To hunt full cry dejected merit down;
With sapient shrug assumes the critic's part,
And loud deplores the sad decline in art."
[20] "The dancing-room is also ornamented purposely with such statues and pictures as may serve to a further illustration. Henry VIII., Number 72, makes a perfect X with his legs and arms; and the position of Charles I., Number 51, is composed of less varied lines than the statue of Edward VI., Number 73, and the medal over his head is in the like kind of lines; but that over Queen Elizabeth, as well as her figure, is in the contrary; so are also the two other wooden figures at the end. Likewise the comical posture of astonishment (expressed by following the direction of one plain curve) as the dotted line in a French print of Sancho (where Don Quixote demolishes the puppet show); Number 75 is a good contrast to the effect of the serpentine lines, in the fine turn of the Samaritan woman; Number 74, taken from one of the best pictures Annibal Carrache ever painted."—Hogarth's Analysis, p. 137.
[21] A newspaper of 1781 has the following advertisement:—
"MINUET DE LA COUR, DEVONSHIRE, LE ROI, STATUTE, SURPRISE.
"A gentleman of merit, well educated and properly qualified by seven of the best masters that ever trod on English ground, teaches the above minuets to noblemen and real ladies only, for the sum of five guineas, paid down, with all the excelled graces of the head, body, arms, wrists, hands, fingers, toes, sinks, risings, bounds, rebounds, twirls, twists, fourfold mercuries, coupees, borees, flourishes, demi-corpus, curtseys à-la-mode, hat on, off, giving hands and feet, in an advanced octagon adorned style, and divided into one, two, three, or four steps exact to time or bars; introducing at the same moment the à-la-mode form, Chassa's springs, five and nine orders of the graces, and annexed with the rigadoon, Louvre, cotillion, and ancient and modern hornpipe steps and elegant country-dance positions.—The said gentleman is no common dancing-master, has some character to lose; therefore ladies of a common capacity may soon attain to dance equal to the best French or Italian dancer in this kingdom, only for five guineas, on applying to Number 79 in the Haymarket, between ten and eleven in the morning, and four and six in the afternoon, and they will be seen by the aforesaid gentleman himself."
In his Analysis, Mr. Hogarth thus writeth:—
"The minuet is allowed by dancing-masters themselves to be the perfection of all dancing.
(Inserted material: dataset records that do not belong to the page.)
theorem blockAt_length_add {α : Type} (size s : Nat) (x y : List α) :
    blockAt size (x.length + s) (x ++ y) = blockAt size s y := by
  simp only [blockAt, ← List.drop_drop, List.drop_left]

/-- R131: whole blocks in front are de-interleaved on their own. -/
theorem deint_append {α : Type} {rows cols k : Nat} {x : List α} (hx : x.length = k * (rows * cols))
    (y : List α) : deint rows cols (x ++ y) = deint rows cols x ++ deint rows cols y := by
  rcases Nat.eq_zero_or_pos (rows * cols) with h0 | hpos
  · simp only [deint_eq_nil h0, List.append_nil]
  have hblocks : ((x ++ y).length + rows * cols - 1) / (rows * cols) =
      k + (y.length + rows * cols - 1) / (rows * cols) := by
    rw [List.length_append, hx, ← Nat.mul_add_div hpos, Nat.mul_comm k]
    congr 1
    omega
  have hfront : (x.length + rows * cols - 1) / (rows * cols) = k := by
    rw [hx]
    exact Nat.div_eq_of_lt_le (by omega) (by rw [Nat.add_one_mul]; omega)
  simp only [deint, hblocks, hfront, List.range_add, List.flatMap_append, List.flatMap_map]
  congr 1
  · refine List.flatMap_congr fun b hb => ?_
    have hb : (b + 1) * (rows * cols) ≤ k * (rows * cols) :=
      Nat.mul_le_mul_right _ (List.mem_range.mp hb)
    rw [blockAt_append_of_le (by rwa [hx, ← Nat.succ_mul])]
  · refine List.flatMap_congr fun b _ => ?_
    rw [Nat.add_mul, ← hx, blockAt_length_add]

/-- At most one block of input is one block of output. -/
theorem deint_of_length_le {α : Type} {rows cols : Nat} {x : List α} (h : x.length ≤ rows * cols) :
    deint rows cols x = deintBlock rows cols x := by
  rcases x.length.eq_zero_or_pos with h0 | hpos
  · obtain rfl := List.length_eq_zero_iff.mp h0
    simp [deint, deintBlock, blockAt]
  · have hone : (x.length + rows * cols - 1) / (rows * cols) = 1 :=
      Nat.div_eq_of_lt_le (by omega) (by omega)
    simp [deint, hone, blockAt, List.take_of_length_le h]

theorem deint_take_append_drop {α : Type} {rows cols k : Nat} {x : List α}
    (h : k * (rows * cols) ≤ x.length) :
    deint rows cols x =
      deint rows cols (x.take (k * (rows * cols))) ++ deint rows cols (x.drop (k * (rows * cols))) := by
  rw [← deint_append (List.length_take_of_le h), List.take_append_drop]

/-- R131: a full block has no missing cell. -/
theorem deintBlock_of_length_eq {rows cols : Nat} {block : List Byte} (h : block.length = rows * cols) :
    deintBlock rows cols block =
      (List.range (rows * cols)).map (fun j => block.getD (writeStep rows cols j) 0) := by
  rw [deintBlock, ← List.filterMap_eq_map]
  refine List.filterMap_congr fun j hj => ?_
  have hcell : writeStep rows cols j < block.length := h ▸ writeStep_lt (List.mem_range.mp hj)
  simp [hcell]

/-- R131: output position `b B + j` comes from the cell that the reader visits at step `j`. -/
theorem getElem?_deint_of_full_block {rows cols b j : Nat} {x : List Byte} (hj : j < rows * cols)
    (hb : (b + 1) * (rows * cols) ≤ x.length) :
    (deint rows cols x)[b * (rows * cols) + j]? = x[b * (rows * cols) + writeStep rows cols j]? := by
  have hcell := writeStep_lt hj
  rw [Nat.add_one_mul] at hb
  have hlen : (deint rows cols (x.take (b * (rows * cols)))).length = b * (rows * cols) := by
    rw [(deint_perm (Nat.zero_lt_of_lt hj) _).length_eq, List.length_take_of_le (by omega)]
  have hrest : rows * cols ≤ (x.drop (b * (rows * cols))).length := by
    rw [List.length_drop]; omega
  have hblock := List.length_take_of_le hrest
  rw [deint_take_append_drop (k := b) (by omega), List.getElem?_append_right (by omega), hlen,
    Nat.add_sub_cancel_left, deint_take_append_drop (k := 1) (by omega), Nat.one_mul,
    deint_of_length_le hblock.le, deintBlock_of_length_eq hblock,
    List.getElem?_append_left (by simpa using hj)]
  have hx : b * (rows * cols) + writeStep rows cols j < x.length := by omega
  simp [hj, hcell, hx]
I once heard an eminent dancing-master say, that the minuet had been the study of his whole life, and that he had been indefatigable in the pursuit of its beauties, yet at last could only say with Socrates, he knew nothing; adding, that I was happy in my profession as a painter, in that some bounds might be set to the study of it."
[22] Mr. Wilkes informs us that this subject was not thought of until after the publication of Marriage à la Mode. In CHRONOLOGY, the Chamberlain is not so accurate as Doctor Trusler!